Reputation: 322
One thing I do not like about Go is that channel receive also removes the data from the channel. This only allows two goroutines to communicate with each other even though there are several cases when two or more goroutines should be able to talk to each other.
I know I could make an array of channels and have channel per goroutine, but moving data from one goroutine to all of the other goroutines is much more data on ram than moving one copy of the data to all goroutines.
Think about a case when I have thousand clients connected to server and I want one to send message to only half of them that is five hundred goroutines receiving that message. If the message is 512 bytes this becomes 250 kilobytes of data in the ram moving, even though it's possible to move the same data only once if channels would not remove the data on receive.

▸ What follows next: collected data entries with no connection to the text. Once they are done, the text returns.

/-- R109: the laws (a) to (f) of the family. -/
def Obligations.BitAndNybbleLaws : Prop :=
  (∀ b s xs, Answers (.bitsOfByte b) s (okFields [.bits xs]) →
    ∀ t, LenOk t 8 → Answers (.byteOfBits xs) t (okFields [.byte b])) ∧
  (∀ b s high low, Answers (.nybbleSplit b) s (okFields [.byte high, .byte low]) →
    ∀ t, Answers (.nybbleJoin high low) t (okFields [.byte b])) ∧
  (∀ b (p : Int) s r, 0 ≤ p → p ≤ 7 → Answers (.bitSet b p) s (okFields [.byte r]) →
    (∀ t, PosOk t p → Answers (.bitGet r p) t (okFields [.byte 1#8])) ∧
      ∀ k : Nat, k < 8 → (k : Int) ≠ p → r.getLsbD k = b.getLsbD k) ∧
  (∀ b (p : Int) s r, 0 ≤ p → p ≤ 7 → Answers (.bitClear b p) s (okFields [.byte r]) →
    (∀ t, PosOk t p → Answers (.bitGet r p) t (okFields [.byte 0#8])) ∧
      ∀ k : Nat, k < 8 → (k : Int) ≠ p → r.getLsbD k = b.getLsbD k) ∧
  (∀ b (p : Int) s, (p < 0 ∨ 7 < p) → PosOk s p →
    Answers (.bitSet b p) s (okFields [.byte b]) ∧ Answers (.bitClear b p) s (okFields [.byte b]) ∧
      Answers (.bitGet b p) s (okFields [.byte 0#8])) ∧
  (∀ b (lo hi : Int) v s r, Answers (.bitRangeReplace b lo hi v) s (okFields [.byte r]) →
    ∀ k : Nat, k < 8 → ¬ (lo ≤ (k : Int) ∧ (k : Int) ≤ hi) → r.getLsbD k = b.getLsbD k) ∧
  (∀ xs s b, xs.length ≤ 8 → Answers (.byteOfBits xs) s (okFields [.byte b]) →
    ∀ t, LenOk t 8 → Answers (.bitsOfByte b) t (okFields [.bits (xs ++ List.replicate (8 - xs.length) 0#8)]))

/-! ## Packer and unpacker -/

/-- R10: for `n >= 1` the groups are consecutive, each of `n` elements but the last, which has `1..n`; the empty sequence has
none. -/
def Obligations.ChunkSplitsIntoConsecutiveGroups : Prop :=
  ∀ (xs : ByteSeq) (n : Nat), 1 ≤ n →
    (chunk xs n).flatten = xs ∧ (∀ g ∈ (chunk xs n).dropLast, g.length = n) ∧
      (∀ g ∈ chunk xs n, 1 ≤ g.length ∧ g.length ≤ n) ∧ chunk [] n = []

/-- R140: byte `i` stands, masked, in group `i / 7` after its index byte, whose bit `j` is bit 7 of the group's `j`-th byte. -/
def Obligations.PackEmitsIndexAndMaskedBytes : Prop :=
  ∀ (xs : ByteSeq) (s : State),
    encode (.pack7bit xs) = { op := 0x10#8, operands := [.seq xs] } ∧
    (LenOk s (xs.length + (xs.length + 6) / 7) → ∃ r : ByteSeq, Answers (.pack7bit xs) s (okFields [.seq r]) ∧
      r.length = xs.length + (xs.length + 6) / 7 ∧
      (∀ i < xs.length, r[8 * (i / 7) + 1 + i % 7]? = some (at' xs i &&& 0x7F#8)) ∧
      (∀ g < (xs.length + 6) / 7, ∃ idx : Byte, r[8 * g]? = some idx ∧
        ∀ j < 8, idx.getLsbD j = true ↔ (j < 7 ∧ 7 * g + j < xs.length ∧ (at' xs (7 * g + j)).getLsbD 7 = true)))

/-- R141, with `UNPACK_HIGH_BIT = assign`, the block's value: result byte `j` is the `j % 7`-th data byte of group `j / 7` with
bit 7 replaced by bit `j % 7` of the group's index byte. -/
def Obligations.UnpackAssignsTheHighBit : Prop :=
  ∀ (w : ByteSeq) (s : State),
    encode (.unpack7bit w) = { op := 0x11#8, operands := [.seq w] } ∧
    (s.params.unpackHighBit = .assign → LenOk s w.length →
      ∃ r : ByteSeq, Answers (.unpack7bit w) s (okFields [.seq r]) ∧ r.length = w.length - (w.length + 7) / 8 ∧
        ∀ j < r.length, ∃ d : Byte, r[j]? = some d ∧
          (∀ k < 7, d.getLsbD k = (at' w (8 * (j / 7) + 1 + j % 7)).getLsbD k) ∧
          d.getLsbD 7 = (at' w (8 * (j / 7))).getLsbD (j % 7))

/-- 92_eei_decisions.md D14: under the alternative `UNPACK_HIGH_BIT = or`, which this block does not take, bit 7 of the data byte
is ORed in. -/
def Obligations.UnpackOrsTheHighBitUnderTheAlternative : Prop :=
  ∀ (w : ByteSeq) (s : State), s.params.unpackHighBit = .or → LenOk s w.length →
    ∃ r : ByteSeq, Answers (.unpack7bit w) s (okFields [.seq r]) ∧ r.length = w.length - (w.length + 7) / 8 ∧
      ∀ j < r.length, ∃ d : Byte, r[j]? = some d ∧
        (∀ k < 7, d.getLsbD k = (at' w (8 * (j / 7) + 1 + j % 7)).getLsbD k) ∧
        d.getLsbD 7 = ((at' w (8 * (j / 7) + 1 + j % 7)).getLsbD 7 || (at' w (8 * (j / 7))).getLsbD (j % 7))

/-- R142: unpacking what packing gave gives the operand back, under either value of `UNPACK_HIGH_BIT`. -/
def Obligations.UnpackInvertsPack : Prop :=
  ∀ (xs : ByteSeq) (s : State) (r : ByteSeq), Answers (.pack7bit xs) s (okFields [.seq r]) →
    ∀ t : State, LenOk t r.length → Answers (.unpack7bit r) t (okFields [.seq xs])

/-- R143: packing what unpacking gave gives the operand back exactly for wire data that packing can emit. -/
def Obligations.PackInvertsUnpackOnlyOnPackedData : Prop :=
  (∀ (w : ByteSeq) (s : State) (r : ByteSeq), s.params.unpackHighBit = .assign →
    Answers (.unpack7bit w) s (okFields [.seq r]) → ∀ t : State, LenOk t w.length →
      (Answers (.pack7bit r) t (okFields [.seq w]) ↔
        w.length % 8 ≠ 1 ∧
        (∀ i < w.length, i % 8 ≠ 0 → (at' w i).toNat ≤ 0x7F) ∧
        (∀ i < w.length, i % 8 = 0 → ∀ j < 8, (j = 7 ∨ w.length ≤ i + 1 + j) → (at' w i).getLsbD j = false))) ∧
  (∀ s : State, s.params.unpackHighBit = .assign → LenOk s 2 →
    Answers (.unpack7bit [0xFF#8, 0x01#8]) s (okFields [.seq [0x81#8]]) ∧
    Answers (.pack7bit [0x81#8]) s (okFields [.seq [0x01#8, 0x01#8]]))

/-! ## Manufacturer identifier codec -/

/-- R160: the wire bytes of an encodable identifier, the refusal of any other, and the reserved tags. Sub-fields that a form does
not use do not matter (R66). -/
def Obligations.IdentifierPackGivesWireBytes : Prop :=
  ∀ (f : IdField) (s : State),
    encode (.mfgIdPack f) = { op := 0x20#8, operands := [.ident f] } ∧
    (EncodableField f → LenOk s 3 → Answers (.mfgIdPack f) s (okFields [.seq (idBytes f)])) ∧
    (f.tag.toNat ≤ 2 → ¬ EncodableField f → Answers (.mfgIdPack f) s (failed 0x03#8 (.bytes (offendingBytes f)))) ∧
    (3 ≤ f.tag.toNat → Answers (.mfgIdPack f) s (failed 0x81#8 .none))

/-- R162 and the table of R161, under both values of `STD_ID_HIGH_REGION`. -/
def Obligations.IdentifierUnpackClassifiesTheLeadByte : Prop :=
  (∀ xs : ByteSeq, encode (.mfgIdUnpack xs) = { op := 0x21#8, operands := [.seq xs] }) ∧
  (∀ s : State, Answers (.mfgIdUnpack []) s (failed 0x02#8 (.offset 0))) ∧
  ∀ (a : Byte) (rest : ByteSeq) (s : State), LenOk s (a :: rest).length →
    (a = 0x00#8 → rest.length < 2 → Answers (.mfgIdUnpack (a :: rest)) s (failed 0x02#8 (.offset 0))) ∧
    (a = 0x00#8 → 2 ≤ rest.length →
      Answers (.mfgIdUnpack (a :: rest)) s (okFields [.ident (extendedField (at' rest 0) (at' rest 1)), .nat 3])) ∧
    (1 ≤ a.toNat → a.toNat ≤ 0x5F →
      Answers (.mfgIdUnpack (a :: rest)) s (okFields [.ident (standardField a), .nat 1])) ∧
    (0x61 ≤ a.toNat → a.toNat ≤ 0x7C → s.params.stdIdHighRegion = .standard →
      Answers (.mfgIdUnpack (a :: rest)) s (okFields [.ident (standardField a), .nat 1])) ∧
    (0x61 ≤ a.toNat → a.toNat ≤ 0x7C → s.params.stdIdHighRegion = .invalid →
      Answers (.mfgIdUnpack (a :: rest)) s (failed 0x03#8 (.bytes [a]))) ∧
    (a = 0x7D#8 → Answers (.mfgIdUnpack (a :: rest)) s (okFields [.ident developmentField, .nat 1])) ∧
    (a = 0x60#8 ∨ a = 0x7E#8 ∨ a = 0x7F#8 ∨ 0x80 ≤ a.toNat →
      Answers (.mfgIdUnpack (a :: rest)) s (failed 0x03#8 (.bytes [a])))

/-- R163: the laws (a) to (d) of the codec. -/
def Obligations.IdentifierCodecLaws : Prop :=
  (∀ xs s f n, Answers (.mfgIdUnpack xs) s (okFields [.ident f, .nat n]) →
    ∀ t : State, LenOk t 3 → Answers (.mfgIdPack f) t (okFields [.seq (xs.take n)])) ∧
  (∀ xs s f n r t, Answers (.mfgIdUnpack xs) s (okFields [.ident f, .nat n]) →
    Answers (.mfgIdPack f) t (okFields [.seq r]) → ∀ u : State, u.params.stdIdHighRegion = s.params.stdIdHighRegion →
      LenOk u r.length → Answers (.mfgIdUnpack r) u (okFields [.ident f, .nat r.length])) ∧
  (∀ (b : Byte) (s : State), LenOk s 3 →
    (b = 0x60#8 ∨ 0x80 ≤ b.toNat ∨ (0x61 ≤ b.toNat ∧ b.toNat ≤ 0x7C ∧ s.params.stdIdHighRegion = .invalid)) →
    Answers (.mfgIdPack (standardField b)) s (okFields [.seq [b]]) ∧
      Answers (.mfgIdUnpack [b]) s (failed 0x03#8 (.bytes [b]))) ∧
  (∀ i s fs, Answers i s (okFields fs) →
    (∀ f, Field.ident f ∈ fs → EncodableField f) ∧ (∀ m, Field.msg m ∈ fs → m.tag = 2#8 → EncodableField m.id))

/-! ## Frame parser and encoder -/

/-- R180, R181: the checks in their order, and each class of byte 1 with its slices. -/
def Obligations.SysexParseChecksAndClassifies : Prop :=
  (∀ xs : ByteSeq, encode (.sysexParse xs) = { op := 0x30#8, operands := [.seq xs] }) ∧
  (∀ (xs : ByteSeq) (s : State), LenOk s xs.length →
    (xs.length < 5 → Answers (.sysexParse xs) s (failed 0x02#8 (.offset 0))) ∧
    (5 ≤ xs.length → at' xs 0 ≠ 0xF0#8 → Answers (.sysexParse xs) s (failed 0x01#8 .none)) ∧
    (5 ≤ xs.length → at' xs (xs.length - 1) ≠ 0xF7#8 → Answers (.sysexParse xs) s (failed 0x01#8 .none)) ∧
    (xs.length = 5 → at' xs 0 = 0xF0#8 → at' xs 4 = 0xF7#8 → at' xs 1 = 0x7E#8 ∨ at' xs 1 = 0x7F#8 →
      Answers (.sysexParse xs) s (failed 0x02#8 (.offset 0)))) ∧
  (∀ (dc s1 s2 : Byte) (p : ByteSeq) (s : State), LenOk s (6 + p.length) →
    Answers (.sysexParse ([0xF0#8, 0x7E#8, dc, s1, s2] ++ p ++ [0xF7#8])) s
      (okFields [.msg (universalField 0#8 dc s1 s2 p)]) ∧
    Answers (.sysexParse ([0xF0#8, 0x7F#8, dc, s1, s2] ++ p ++ [0xF7#8])) s
      (okFields [.msg (universalField 1#8 dc s1 s2 p)])) ∧
  (∀ (b1 b2 : Byte) (p : ByteSeq) (s : State), LenOk s (5 + p.length) →
    Answers (.sysexParse ([0xF0#8, 0x00#8, b1, b2] ++ p ++ [0xF7#8])) s
      (okFields [.msg (manufacturerField (extendedField b1 b2) p)])) ∧
  (∀ (p : ByteSeq) (s : State), 2 ≤ p.length → LenOk s (3 + p.length) →
    Answers (.sysexParse ([0xF0#8, 0x7D#8] ++ p ++ [0xF7#8])) s
      (okFields [.msg (manufacturerField developmentField p)])) ∧
  (∀ (a : Byte) (p : ByteSeq) (s : State), a ≠ 0x00#8 → a ≠ 0x7D#8 → a ≠ 0x7E#8 → a ≠ 0x7F#8 → 2 ≤ p.length →
    LenOk s (3 + p.length) →
    Answers (.sysexParse ([0xF0#8, a] ++ p ++ [0xF7#8])) s (okFields [.msg (manufacturerField (standardField a) p)]))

So I am asking if there is some simple way to do this or do I have to use mutex from the sync package? Though please tell me if I am calculating wrong and channels do not copy the data, because in that case I can just manage array of channels.
Upvotes: 1
Views: 525
Reputation: 14128
I typically do something like this:
type Message struct {
text string
address string
...
}
type Server {
dropbox chan Message
clients []*Conn
...
}
type Conn {
inbox chan *Message
...
}
Each client, served by a reading/writing go routine, drops "Message" into "dropbox". The Server pulls messages out of "dropbox" and determines which clients to send the message to based on "address".
In Server "clients" can even be a map. It really depends on how you want to route the message: Specific clients, groups, etc.
You can do some clever things with chan chan T
, but if you want to do intelligent routing instead of blind broadcasting, you really need some way to map the message to the client.
In this case you don't need a Mutex. There are cases where Mutexes are best, but in this case a channels are much easier.
Upvotes: 1
Reputation: 24808
Read this article:
It's an analysis on the different ways to channel-broadcast across goroutines, one of them being particularly interesting:
type Broadcaster struct {
Listenc chan chan (chan broadcast);
Sendc chan<- interface{};
}
This approach is called a "linked channel" (analagously to a linked list) by the author.
tell me if I am calculating wrong and channels do not copy the data, because in that case I can just manage array of channels.
You're not wrong. As @Jsor suggested, though - you can just pass pointers around if you're afraid of copy-overhead and the use case allows it.